The fourth point of Engr. Hossain’s response concerns dry season irrigation potential of the Open Approach. He thinks that flood water retained in the floodplains through adoption of the Open Approach will not be enough to supply water during March and April, which are the flowering months of the boro crops. It is strange to hear this complaint from someone favoring Cordons, which would prevent floodwater reaching floodplains altogether! Whether or not floodwater retained in floodplains will prove sufficient for dry season irrigation depends on how extensive (area) and intensive (deep) the water bodies for retention are (the supply side or the retention capacity) and how much and what type of boro and rabi crops are grown (the demand side).

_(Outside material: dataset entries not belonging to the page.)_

-- ==== Sys2Proof/Machine/Core.lean ====
section
/-! DEFINITION. The machine that the host runs. -/

def Sys2Proof.core : Host.Core :=
  { State := Sys2Proof.Machine.State, Fault := Sys2Proof.Machine.Fault, Refusal := Sys2Proof.Machine.Refusal,
    step := Sys2Proof.Machine.step, reset := Sys2Proof.Machine.State.reset }
end

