-- ==== Sys2Proof/Certificates/Slice0/Obligations.lean ====
section
/-! DEFINITION. The statements about the machine, for the provers. -/

open Sys2Proof Sys2Proof.Machine

/-! ## The scalar processor -/

/-- R134: each register form of slots 1 and 2 that cannot trap, with its result. -/
def Sys2Proof.aluRegs : List ((CoreId → GReg → GReg → GReg → Instr) × (W64 → W64 → W64)) :=
  [(Instr.and, fun a b => a &&& b), (Instr.or, fun a b => a ||| b), (Instr.xor, fun a b => a ^^^ b),
   (Instr.shl, fun a b => a <<< (b.toNat % 64)), (Instr.shr, fun a b => a >>> (b.toNat % 64)),
   (Instr.sra, fun a b => a.sshiftRight (b.toNat % 64)), (Instr.rotl, fun a b => a.rotateLeft (b.toNat % 64)),
   (Instr.min, fun a b => if a.slt b then a else b), (Instr.max, fun a b => if a.slt b then b else a),
   (Instr.minu, fun a b => if a.ult b then a else b), (Instr.maxu, fun a b => if a.ult b then b else a),
   (fun c d a b => Instr.cmp c d a b 0, fun a b => if a = b then 1 else 0),
   (fun c d a b => Instr.cmp c d a b 1, fun a b => if a = b then 0 else 1),
   (fun c d a b => Instr.cmp c d a b 2, fun a b => if a.slt b then 1 else 0),
   (fun c d a b => Instr.cmp c d a b 3, fun a b => if a.slt b then 0 else 1),
   (fun c d a b => Instr.cmp c d a b 4, fun a b => if a.ult b then 1 else 0),
   (fun c d a b => Instr.cmp c d a b 5, fun a b => if a.ult b then 0 else 1)]

/-- R134, R138: a register form computes its result from the two sources and writes it to gD; sel writes gB where gA is not 0. The
core moves on, and nothing else in the package changes. -/
def Sys2Proof.registerForms : Prop :=
  ∀ (c : CoreId) (gD gA gB : GReg) (s : State),
    (∀ x ∈ aluRegs, s.does c (x.1 c gD gA gB) (fun k => k.setG gD (x.2 ((s.core c).getG gA) ((s.core c).getG gB)))) ∧
    s.does c (.sel c gD gA gB) (fun k => if (s.core c).getG gA = 0 then k else k.setG gD ((s.core c).getG gB))

/-- The exact signed sum or difference fits 64 bits. -/
def Sys2Proof.fits64 (n : Int) : Prop := -2 ^ 63 ≤ n ∧ n < 2 ^ 63

/-- R135: add, sub and addi wrap modulo 2^64; a signed result that does not fit faults with 0x1031 where the overflow trap is
enabled, and the destination then keeps its value. -/
def Sys2Proof.addSubtract : Prop :=
  ∀ (c : CoreId) (gD gA gB : GReg) (imm : BitVec 10) (s : State),
    let a := (s.core c).getG gA
    let b := (s.core c).getG gB
    let j := imm.signExtend 64
    let trap := (s.core c).fld rARITHCTL 1 1 = 1
    ((¬trap ∨ fits64 (a.toInt + b.toInt)) → s.does c (.add c gD gA gB) (fun k => k.setG gD (a + b))) ∧
    ((¬trap ∨ fits64 (a.toInt - b.toInt)) → s.does c (.sub c gD gA gB) (fun k => k.setG gD (a - b))) ∧
    ((¬trap ∨ fits64 (a.toInt + j.toInt)) → s.does c (.addi c gD gA imm) (fun k => k.setG gD (a + j))) ∧
    (trap → ¬fits64 (a.toInt + b.toInt) → s.doesFault c (.add c gD gA gB) 0x1031 0) ∧
    (trap → ¬fits64 (a.toInt - b.toInt) → s.doesFault c (.sub c gD gA gB) 0x1031 0) ∧
    (trap → ¬fits64 (a.toInt + j.toInt) → s.doesFault c (.addi c gD gA imm) 0x1031 0)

Given the demand, the higher the retention capacity the more will it be possible to meet the demand. Thus it depends on us whether or not retained water will be sufficient to meet the irrigation demand of the driest months. The
important point of note is that while the Cordon Approach reduces the dry season irrigation potentiality, the Open Approach enhances it.
An additional benefit of the Open Approach is that it will reduce Bangladesh’s current dependence on ground water for dry season irrigation and thereby help the country confront the problem of arsenic contamination of ground water. The current dependence on groundwater for irrigation has led to lowering of the groundwater level in many parts of Bangladesh. According to the Oxidation Theory, lower groundwater level has allowed pre-existing arsenate compounds to come in contact with air and thus get oxidated into soluble arsenic. From this point of view the Cordon Approach is contributing to Bangladesh’s arsenic crisis by restricting the spread of floodwater over floodplains, thus obstructing seepage of water to the groundwater table and hindering its recharge. The Open Approach can ameliorate the arsenic problem, because, first, it enhances the recharge of the groundwater table by allowing the floodwater to spread further across the floodplains. Second, it reduces the dependence
on groundwater for irrigation. Thus the Open Approach can facilitate a long-term solution to Bangladesh’s arsenic problem.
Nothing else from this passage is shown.